#FLUME PRO 2.6 UPDATE#

#FLUME PRO 2.6 MAC#
Operation Systems\ Methodologies: Linux (CentOS, Ubuntu), Mac OS, Windows\ Agile, Waterfall. Service Programming\ Tools: Zookeeper 3.3.6\ Eclipse, Git, Maven, Tableau\ Languages\ Scheduling: Java, Python, Scala, UNIX Shell Scripting, \ Oozie 4.0.x, Falcon\ SQL, C, C++ SQLOn: Hadoop\ Data Ingestion / ETL tools: Hive 0.12, Cloudera Impala 2.0.x\ Flume 1.3.x, Sqoop 1.4.4, Storm 0.9, Kafka 0.8. Relational Databases: Distribution based on Hadoop Oracle 11g/10g/9i/, MySQL 5.0, SQL Server\ Cloudera Distribution (CDH4, CM).

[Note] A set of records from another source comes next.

-- ==== Sys2Proof/Machine/EpochRows.lean ====
section
/-! DEFINITION. The rows of the epoch swap (spec/10_routing.md R365 to R368). -/

namespace Sys2Proof.Machine

/-! ### Requests at a node (R366) -/

/-- An EPOCH_CTL cell with PHASE `k`. -/
def epochIs (k : Nat) (p : Pkt) : Bool := decide (p.opc = opEPOCHCTL ∧ bytesNat (slice p.pay 0 1) = k)
/-- A reply to EPOCH_CTL (R365): TARGET and ROUND are those of the request. -/
def State.epochReply (s : State) (p : Pkt) (rcode seen old : Nat) : State :=
  let b (o n : Nat) : Nat := bytesNat (slice p.pay o n)
  s.inject (s.servePart 0)
    (s.epochCell (epNode p.h.src.toNat) (epochPay (b 0 1 + 0x80) (b 1 1) rcode seen old (b 8 2) (b 10 2))) none
/-- PHASE of DX_ROUTE_CTL, and whether COORD is the coordinating node that a request names. -/
def State.swPhase (s : State) : Nat := s.fld .routeCtl routeCtl_PHASE
def State.swMine (s : State) (p : Pkt) : Bool := decide (s.fld .routeCtl routeCtl_COORD = bytesNat (slice p.pay 10 2) % 4096)
/-- Do the live epochs agree with a target: in PREPARED it is the epoch not yet active, in SWITCHED the active one with the
other still live (log entry 97)? -/
def State.liveAgrees (s : State) (target : Nat) : Bool :=
  if s.swPhase = 1 then decide (s.active ≠ target ∧ s.fld .routeCtl routeCtl_OLDLIVE = 0)
  else decide (s.active = target ∧ s.fld .routeCtl routeCtl_OLDLIVE = 1)

/-- PREPARE (R366). -/
def State.swPrepare (s : State) (e : InEnt) : State :=
  let p := e.pkt
  let target := bytesNat (slice p.pay 1 1)
  let r (q : Pos) : Nat := s.fld .routeCtl q
  if r routeCtl_EN = 1 ∧ r routeCtl_LOADED = 1 ∧ s.active ≠ target ∧ target < 2 ∧ r routeCtl_OLDLIVE = 0 ∧ s.swPhase = 0 then
    State.epochReply ((s.setFld .routeCtl routeCtl_PHASE 1).setFld .routeCtl routeCtl_COORD (bytesNat (slice p.pay 10 2) % 4096)) p 0 0 0
  else if s.swPhase ≠ 0 ∧ s.swMine p ∧ s.liveAgrees target then s.epochReply p 0 0 0
  else if s.swPhase ≠ 0 ∧ !s.swMine p then s.epochReply p 2 0 0
  else s.epochReply p 1 0 0
/-- SWITCH (R366). -/
def State.swSwitch (s : State) (e : InEnt) : State :=
  let p := e.pkt
  if s.swPhase = 0 ∨ !s.swMine p then s.epochReply p 1 0 0
  else if s.swPhase = 1 then
    let s1 := s.setFld .routeCtl routeCtl_ACTIVE (bytesNat (slice p.pay 1 1))
    ((s1.setFld .routeCtl routeCtl_OLDLIVE 1).setFld .routeCtl routeCtl_PHASE 2).epochReply p 0 0 0
  else s.epochReply p 0 0 0
/-- POLL (R366): SEEN is read and cleared in one access. -/
def State.swPoll (s : State) (e : InEnt) : State :=
  let p := e.pkt
  if s.swPhase ≠ 2 ∨ !s.swMine p then s.epochReply p 1 0 0
  else
    let seen := s.fld .epochCnt epochCnt_SEEN
    (s.setFld .epochCnt epochCnt_SEEN 0).epochReply p 0 seen (min s.oldCount (2 ^ 32 - 1))
/-- RETIRE (R366). -/
def State.swRetire (s : State) (e : InEnt) : State :=
  let p := e.pkt
  if s.swPhase ≠ 2 ∨ !s.swMine p then s.epochReply p 1 0 0
  else
    let s1 := (s.setFld .routeCtl routeCtl_OLDLIVE 0).setFld .routeCtl routeCtl_LOADED 0
    ((s1.setFld .routeCtl routeCtl_PHASE 0).setFld .routeCtl routeCtl_COORD 0).epochReply p 0 0 0

/-- EPOCH_CTL_PREPARE. -/
def execEpochCtlPrepare (s : State) : Host.Outcome State Fault Refusal :=
  .next (s.onLive (s.rxRow (epochIs epPREPARE) State.swPrepare))
/-- EPOCH_CTL_SWITCH. -/
def execEpochCtlSwitch (s : State) : Host.Outcome State Fault Refusal :=
  .next (s.onLive (s.rxRow (epochIs epSWITCH) State.swSwitch))
/-- EPOCH_CTL_POLL. -/
def execEpochCtlPoll (s : State) : Host.Outcome State Fault Refusal :=
  .next (s.onLive (s.rxRow (epochIs epPOLL) State.swPoll))
/-- EPOCH_CTL_RETIRE. -/
def execEpochCtlRetire (s : State) : Host.Outcome State Fault Refusal :=
  .next (s.onLive (s.rxRow (epochIs epRETIRE) State.swRetire))

/-! ### The coordinating node (R367, R368) -/

/-- EPOCH_CTL_REPLY_RX: any other PHASE is a reply, or answers no request and is discarded. -/
def execEpochCtlReplyRx (s : State) : Host.Outcome State Fault Refusal :=
  .next (s.onLive (s.rxRow
    (fun p => decide (p.opc = opEPOCHCTL) && !decide (bytesNat (slice p.pay 0 1) ∈ [epPREPARE, epSWITCH, epPOLL, epRETIRE]))
    (fun s e => s.swapReply e.pkt)))
/-- EPOCH_CTL_TIMEOUT (R368). -/
def execEpochCtlTimeout (node : Nat) (s : State) : Host.Outcome State Fault Refusal :=
  ifWf (Instr.wf (.epochCtlTimeout node)) (s.onLive (s.swapLate node))
/-- SWAP_DRAIN_LIMIT (R368). -/
def execSwapDrainLimit (s : State) : Host.Outcome State Fault Refusal := .next (s.onLive s.swapLimit)

end Sys2Proof.Machine
end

Successfully working in fast-paced environment, both independently and in collaborative team environments.ĭistributed File System\ Distributed Programming: HDFS 2.6.0\ MapReduce 2.6.x, Pig 0.12, Spark 1.3.Hadoop Library\ NoSQL-DataBases Mahout, MLlib\ HBase 0.98, MongoDB, Cassandra.Knowledge of Social Network and Graph Theory.Fluent in Data Mining and Machine Learning, such as classification, clustering, regression and anomaly detection.Experienced in Agile and Waterfall methodologies.Presenting data in a visually appealing tool Tableau.Used Maven to achieve source building framework.In depth understand of Scalable Machine Learning libraries like Apache Mahout, MLlib.Consolidated MapReduce jobs by implemented Spark, decreased data processing time.Scheduled workflow using Oozie workflow Engine.Extracted data from log files and push into HDFS using Flume.Implemented Sqoop jobs for large sets of structured and semi-structured data migration between HDFS and/or other data storage like Hive or RDBMS.Used NoSQL Database including Hbase, MongoDB, Cassandra.Experience in integration of various data sources in RDMS like Oracle, SQL Server.Developed real-time read write access to very large datasets via Hbase.Wrote Ad - hoc queries for analyzing the data using HIVE QL.Extended Pig and Hive core functionality by writing custom UDFs.Experience in analyzing data using HiveQL, HBase and custom MapReduce programs in Java.Hands on experience in installing, configuring, and using Hadoop ecosystem components like Hadoop 2.x, MapReduce 2.x, HDFS, HBase, Oozie, Hive, Kafka, Oozie, Zookeeper, Spark, Storm, Sqoop and Flume.Excellent understanding of Hadoop architecture and various components such as HDFS, YARN, High Availability, and MapReduce programming paradigm.Worked in various domains including luxury, telecommunication.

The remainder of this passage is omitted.